We found a single preprint in which the authors designed in silico experiments in search of a mechanistic explanation for the sex differences in SARS-CoV-2 infection (Wei et al., 2020). Using publicly available human tissue gene expression and ChIP-Seq data sets, they proposed an intriguing hypothesis where the androgen receptor (AR) could directly control expression of ACE2, one of the two main proteins for SARS-CoV-2 entry into human cells (the other, TMPRSS2 is a known androgen-responsive gene; Clinckemalie et al., 2013). Analysis of single-cell RNA-sequencing found that more pulmonary alveolar type II cells express ACE2 in men than women, and that ACE2 is expressed in the prostate and in Sertoli and Leydig cells of the testis, possibly providing another entry path for the virus in men. If these in silico explorations withstand the rigors of peer-review and of in vitro or in vivo experiments, it may mean that aspects of COVID-19 pathology will be susceptible to anti-androgen therapy.

Limitations

Instability of weblinks has been a constant issue in the data collection process for this study. For example, worldometers.com is now worldometers.info. The names of the reporting institutions have been provided to help find information in case more hyperlinks become obsolete in the future. While we aimed to provide an unbiased, comprehensive review of all publicly available COVID-19 data, the use of specific search engines, which are built on machine learning algorithms to personalize searchable content, may have inadvertently obstructed our team’s ability to view the full scope of all data available. This should however be alleviated by the facts that 1) all websites were accessed by multiple users using a variety of browsers (Safari, Chrome, IE) and search engines (Google, Bing, DuckDuckGo) and 2) for the most part, we did not do searches per se, but went directly to the official websites.

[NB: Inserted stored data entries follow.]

/-- STAKE_MONITOR_ERROR (R665): a third error of a group within 1 ms makes the farrier find its failing vias. -/
def execStakeMonitorError (g : StakeGroup) (vias : List (Fin 81)) (s : State) : Res :=
  let key := groupKey g
  if ¬ monitored s g ∨ groupFailed s key then .next s
  else
    let times := ((AMap.get [] s.test.monErr key).filter fun t => !s.elapsed t 1000000) ++ [s.now]
    let tower := match g with
      | .cluster g _ => towerOf g.val
      | .tower t _ _ => t.val
    let s1 := { s with test.monAt := AMap.set 0 s.test.monAt tower (s.now + 1) }
    if times.length < 3 then .next { s1 with test.monErr := AMap.set [] s.test.monErr key times }
    else .next (vias.foldl (replaceVia g) { s1 with test.monErr := AMap.set [] s.test.monErr key [] })

/-! ### Row shift by command (R659 to R662) -/

/-- FAB_REPAIR_CMD.shift. -/
def actShift : Action where
  state := fun s who v =>
    let g := field (leNat v) 13 8
    firstOf
      [need (s.mode = .service) abState,
       need (¬ s.isSealedSector g ∨ sealedRight s who) abSealed,
       need (rowShift s g = 0 ∧ ¬ spareBad s g ∧ s.test.shiftBusy.isNone) abState]
  value := fun _ _ v => need (leNat v &&& 0xC0F8 = 0 ∧ field (leNat v) 13 8 < 48) abRange
  apply := fun s _ _ v => { s with test.shiftBusy := some (field (leNat v) 13 8, field (leNat v) 2 0, s.now) }
  stores := false

/-- SHIFT. -/
def execShift (e : Env) (v : BitVec 16) (s : State) : Res := hostWrite e 0x6302 1 (u16 v.toNat) actShift s

/-- ROW_SHIFT_DONE (R661): each moving row took 25 µs; the skip paths are selected, the fuse is blown, and the sector's
capture buffers are emptied. -/
def execRowShiftDone (s : State) : Res :=
  match s.test.shiftBusy with
  | none => .next s
  | some (g, row, t) =>
    if ¬ s.elapsed t ((8 - row) * 25000) then .next s
    else
      let s1 := { s with test.shiftBusy := none, cap.buffers := s.cap.buffers.filter fun kv => decide (kv.1 / 524288 ≠ g) }
      .next (applyShift (moveRows s1 g row) g row 2)

/-! ### Run-time calibration (R671) -/

/-- Whether an item's reference temperature has moved by more than cal_delta from its newest set, or from 25 °C where it runs
on its production set. -/
def itemMoved (s : State) (r : CalRun) : Bool :=
  decide ((s.num 0x6B40 1 : Int) * 64 < apart r.temp (((s.item r.kind.val r.item).sets.head?.map (·.1)).getD 1600))

/-- Items calibrated in service: delay lines, which hold no traffic, and DRAM items, whose channel retrains (R451); lanes and sensor
offsets only at Start-up. -/
def recalibrate (s : State) (runs : List CalRun) (trigger : Nat) : State :=
  let served := runs.filter fun r => decide (r.kind.val ≤ 3)
  let chans := (runs.filter fun r => decide (r.kind.val = 3)).map fun r => r.item / 72 % 32
  let s1 := calibrateAll s served trigger
  chans.foldl (fun s ch => if (s.chan ch).training = 0 then beginRetrain s ch else s) s1

/-- TEMPERATURE_CALIBRATION: in Run and Hold. -/
def execTemperatureCalibration (r : CalRun) (s : State) : Res :=
  .next (if s.runOrHold ∧ itemMoved s r ∧ r.kind.val ≤ 3 then recalibrate s [r] 1 else s)

/-- CAL_CFG.command, with what the runs of the items find. -/
def actCalibrate (runs : List CalRun) : Action where
  state := fun s _ _ => need (runHoldService s) abState
  value := fun _ _ v => need (leNat v = 1) abRange
  apply := fun s _ _ _ => recalibrate s runs 2
  stores := false

/-- CALIBRATE_NOW. -/
def execCalibrateNow (e : Env) (runs : List CalRun) (s : State) : Res := hostWrite e 0x6B40 2 [1] (actCalibrate runs) s

/-! ### Service tests (R673, R674) -/

/-- The largest target of a kind of test, plus one. -/
def testTargets (kind : Nat) : Nat :=
  match kind with
  | 1 => 4 | 2 => 48 | 3 => 32 | 4 => 16 | 5 => 128 | 6 => 12 | 7 => 4 | _ => 0

/-- How long a test takes, in ns. -/
def testNs (kind : Nat) : Nat :=
  match kind with
  | 1 => 12000000 | 2 => 18000000 | 3 => 1000000 | 4 => 6000000 | 5 => 650000000 | 6 => 40000000 | _ => 2000000

/-- Whether a test reaches what the sealed partition keeps: sector 0, pannier bank 31, the sealed DRAM region (R621). -/
def testSealed (s : State) (kind target : Nat) : Bool :=
  s.sealed.enabled &&
    match kind with
    | 1 => decide (target = 0) | 2 => decide (target = 0) | 3 => decide (target = 31)
    | 5 => decide (target % 4 = 0) | 7 => decide (target = 0) | _ => false

/-- Whether the test stake group that a test needs has failed in its tower (R666). -/
def testGroupDown (s : State) (kind target : Nat) : Bool :=
  match kind with
  | 1 => towerGroupFailed s target 11
  | 2 => towerGroupFailed s (towerOf target) 11
  | 7 => towerGroupFailed s target 11
  | _ => false

/-- Whether a region's data or metadata lies in a channel-rank's rank. -/
def regionInRank (s : State) (r k : Nat) : Bool :=
  let inRank := fun (base len : Nat) => decide (0 < len) && decide (base / rankBytes ≤ k) && decide (k ≤ (base + len - 1) / rankBytes)
  decide ((s.region r).state ≠ 0) && (inRank (regionBase s r) (regionSize s r) || inRank (regionMeta s r) (s.region r).metaLength)

/-- What a test overwrites when it starts (R144, R205, R426, R464, R528). -/
def testBegins (s : State) (kind target : Nat) : State :=
  match kind with
  | 1 => loseSectors s (towerSectors target)
  | 2 =>
    { s with
      planes := s.planes.filter fun kv => decide (kv.1 / 8 ≠ target)
      frames := s.frames.filter fun kv => decide (addrSector kv.1 ≠ target)
      fab.shadow := s.fab.shadow.filter fun kv => decide (ffSector (kv.1 / 8) ≠ target)
      cap.buffers := s.cap.buffers.filter fun kv => decide (kv.1 / 524288 ≠ target) }
  | 3 => if target < 30 then setBank s target 2 else s
  | 4 => updSlice (flushNow (settleDram s) target true) target fun x => { x with off := true }
  | 5 =>
    let ch := target / 4
    let k := target % 4
    let s1 := (List.range 16).foldl (fun s r => if (ranksStored s ch k).any (regionInRank s r) then disableRegion s r else s) s
    { s1 with
      dram.mem := s1.dram.mem.filter fun kv => !(decide (kv.1 / rankBytes = k) && decide ((dloc kv.1).chan = ch))
      dram.poison := s1.dram.poison.filter fun kv => !(decide (kv.1 * 64 / rankBytes = k) && decide ((dloc (kv.1 * 64)).chan = ch)) }
  | _ => s

/-- TEST_RUN.command. -/
def actTestRun : Action where
  state := fun s _ _ => need (s.mode = .service ∧ s.test.testState ≠ 1) abState
  value := fun s who v =>
    let kind := s.num 0x6C01 1
    let target := s.num 0x6C01 2
    firstOf
      [need (leNat v = 1 ∧ target < testTargets kind) abRange,
       need (¬ testSealed s kind target ∨ sealedRight s who) abSealed,
       need (¬ testGroupDown s kind target) abState]
  apply := fun s _ _ _ =>
    let kind := s.num 0x6C01 1
    let target := s.num 0x6C01 2
    let s1 := testBegins s kind target
    { s1 with test := { s1.test with testState := 1, testKind := kind, testTarget := target, testAt := s.now, testResult := [] } }
  late := fun s _ c => if c = abSealed ∨ c = abState then { s with test.testState := 4 } else s
  stores := false

/-- TEST_RUN_START. -/
def execTestRunStart (e : Env) (s : State) : Res := hostWrite e 0x6C01 3 [1] actTestRun s

/-- Whether a failing unit lies in what a test tests, and is more than its spares make good. -/
def failsTest (s : State) (kind target : Nat) : FailUnit → Bool
  | .cluster g _ => (decide (kind = 1) && decide (towerOf g.val = target)) || (decide (kind = 2) && decide (g.val = target))
  | .panColumn b _ => decide (kind = 3) && decide (b.val = target)
  | .waleWay sl _ => decide (kind = 4) && decide (sl.val = target)
  | .waleSlice sl => decide (kind = 4) && decide (sl.val = target)
  | .channelRank ch k => decide (kind = 5) && decide (ch.val * 4 + k.val = target)
  | .laneQuad q => decide (kind = 6) && decide (q.val = target)
  | .clusterVia g c n => decide (kind = 7) && decide (towerOf g.val = target) && decide (8 < sparesUsed s (g.val * 64 + c.val) + n)
  | .towerVia t grp k n => decide (kind = 7) && decide (t.val = target) && decide (16 < sparesUsed s (copyKey t.val grp.val k.val) + n)
  | _ => false

/-- Whether a unit that a test found takes spares without failing. -/
def takesSpares (kind target : Nat) : FailUnit → Bool
  | .clusterVia g _ _ => decide (kind = 7) && decide (towerOf g.val = target)
  | .towerVia t _ _ _ => decide (kind = 7) && decide (t.val = target)
  | .faceSite g _ _ _ _ => decide (kind = 1) && decide (towerOf g.val = target)
  | _ => false

/-- Whether a face-to-face site found failing is in a shift group with more failing sites than it repairs (R654). -/
def siteBeyond (s : State) (fails : List FailUnit) : FailUnit → Bool
  | .faceSite g c tile grp _ =>
    let k := siteKey g.val c.val tile.val grp.val
    let all := fails.foldl (fun l f => match f with
      | .faceSite g2 c2 tile2 grp2 p => if siteKey g2.val c2.val tile2.val grp2.val = k then insertNew l p.val else l
      | _ => l) (AMap.get [] s.test.badSites k)
    decide (c.val < 64) && decide (4 < all.length)
  | _ => false

/-- The entry of a failing unit in the result. -/
def resultEntry : FailUnit → Nat
  | .cluster g c => g.val * 1024 + c.val
  | .clusterVia g c _ => g.val * 1024 + c.val
  | .faceSite g c _ _ _ => g.val * 1024 + c.val
  | .towerVia t grp _ _ => t.val * 12 * 1024 + grp.val
  | .panColumn b _ => b.val
  | .waleWay sl _ => sl.val
  | .waleSlice sl => sl.val
  | .channelRank ch k => ch.val * 4 + k.val
  | .laneQuad q => q.val
  | _ => 0

/-- What was under test comes back: a bank is cleared, a slice serves again. -/
def testEnds (s : State) (kind target : Nat) : State :=
  if kind = 3 ∧ target < 30 ∧ bankState s target = 2 then setBank s target 3
  else if kind = 4 then updSlice s target fun x => { x with off := false }
  else s

/-- TEST_COMPLETE (R674): failing units are marked, the result names them, and event 0xA00D is recorded. -/
def execTestComplete (fails : List FailUnit) (s : State) : Res :=
  let kind := s.test.testKind
  let target := s.test.testTarget
  if s.test.testState ≠ 1 ∨ ¬ s.elapsed s.test.testAt (testNs kind) then .next s
  else
    let found := fails.filter fun f => failsTest s kind target f || takesSpares kind target f
    let bad := (found.filter fun f => failsTest s kind target f || siteBeyond s found f).foldl
      (fun l f => insertNew l (resultEntry f)) []
    let st := if bad = [] then 2 else 3
    let s1 := testEnds (found.foldl (findFail false) s) kind target
    let result := padTo (u8 bad.length ++ (bad.take 31).flatMap u16) 64
    .next (event { s1 with test := { s1.test with testState := st, testResult := result } } testSrc 0xA00D (u8 kind ++ u16 target ++ u8 st))

/-! ### JTAG (R675 to R677) -/

/-- TEST_JTAG.open. -/
def actJtagOpen : Action where
  state := fun s _ _ => need (¬ s.fuses.debugLock) abState
  apply := fun s _ _ v => event s testSrc 0xA00E (u8 (leNat v))

/-- JTAG_OPEN_WRITE. -/
def execJtagOpenWrite (e : Env) (v c : Byte) (s : State) : Res := hostPaired e 0x6C20 1 [v] [c] actJtagOpen s

/-- TEST_JTAG.lock_cmd. -/
def actLock : Action where
  value := fun _ _ v => need (leNat v = 1) abRange
  apply := fun s _ _ _ => { s with fuses.debugLock := true }
  stores := false

/-- LOCK_CMD. -/
def execLockCmd (e : Env) (v : Byte) (s : State) : Res := hostWrite e 0x6C20 3 [v] actLock s

/-- Whether EXTEST and its kin act: JTAG open, in Start-up before the release-outputs step, or in Service. -/
def extestActs (s : State) : Bool :=
  jtagOpen s && ((decide (s.mode = .startUp) && !s.boot.outputsReleased) || decide (s.mode = .service))

/-- Boundary cells: bank × 64 + pin for user I/O, 1,024 + 8p + i for pin i of sample port LSPp, which the sealed partition
keeps as BYPASS cells (R677; log entry 46). -/
def cellReached (s : State) (k : Nat) : Bool := !(s.sealed.enabled && decide (1024 ≤ k) && decide (k < 1088))

/-- Cells given values. -/
def setCells (s : State) (m : AMap Bool) (cells : List (Nat × Bool)) : AMap Bool :=
  (cells.filter fun c => cellReached s c.1).foldl (fun m c => AMap.set false m c.1 c.2) m

/-- EXTEST. -/
def execExtest (cells : List (Nat × Bool)) (s : State) : Res :=
  let s := useJtag s
  .next (if extestActs s then { s with test := { s.test with instruction := 0x00, cells := setCells s s.test.preload cells } } else jtagRefused s)

/-- The identification code. -/
def idcode : Nat := 2 * 2 ^ 28 + 0x5C08 * 2 ^ 12 + Config.jtagMaker.toNat * 2 + 1

/-- IDCODE: always, least significant bit first. -/
def execIdcode (s : State) : Res :=
  .next ({ s with test.instruction := 0x01 }.emit (.jtag ((List.range 32).map (bit idcode))))

/-- The level that a cell samples: what its pin drives, or a free value where it drives none. -/
def cellLevel (s : State) (i k : Nat) : Bool :=
  let l := (s.pin (k / 64) (k % 64)).level
  if k < 512 ∧ l < 2 then decide (l = 1) else (Config.freeBits (s.freeCtr + i)).getLsbD 0

/-- SAMPLE_PRELOAD: the listed cells are sampled, then preloaded. -/
def execSamplePreload (preload : List (Nat × Bool)) (s : State) : Res :=
  let s := useJtag s
  .next (if ¬ jtagOpen s then jtagRefused s
    else
      let cells := preload.filter fun c => cellReached s c.1
      let bits : List (Nat × Bool) := cells.mapIdx fun i c => (c.1, cellLevel s i c.1)
      let s1 := s.drew cells.length
      let s2 := { s1 with test := { s1.test with instruction := 0x02, preload := setCells s s.test.preload cells,
                                                 scanned := setCells s [] bits } }
      s2.emit (.jtag (bits.map Prod.snd)))

/-- EXTEST_PULSE: a lane's transmitter sends one pulse. -/
def execExtestPulse (l : LaneId) (s : State) : Res :=
  let s := useJtag s
  .next (if extestActs s then { s with test.instruction := 0x03 }.emit (.lane (laneKey l) 0x100 []) else jtagRefused s)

A more complete discussion of metrics standardization strategies and hypotheses about mechanisms of sex differences in COVID-19 can be found in our companion preprint (Kocher et al. 2020).

Conclusions

The abundance of non-harmonized information illustrates both the nimbleness of digital systems to support responsiveness to a new pandemic and the lack of preparedness of governmental health authorities worldwide for such an event. The paucity of accessible raw datasets and disparate metrics used to capture data make it difficult to inform public health policy. The ascending curve of a pandemic is obviously not the best time to build infrastructure to collect global standardized data for efficient surveillance. Over time, we noted improved reporting, but countries had clearly disparate resources available, and preparedness might have helped alleviate the reporting burden for lower-resourced regions. Lack of data harmonization and sex-disaggregation, however, were ubiquitous issues. It is critical that sex as a biological variable be considered an essential metric, rather than an afterthought. Beyond SABV, the global fight against public health inequalities and the devising of inclusive policies for COVID-19 and all future pandemics will require collecting comprehensive and harmonized public health data (LoTempio et al., 2020), and the thorough intersectional analysis of these data (e.g., Hankivsky et al., 2010), incorporating socioeconomic factors, ethnicity with sex, gender, and age to address the higher morbidity and mortality rates in the most vulnerable communities and target limited health funds optimally.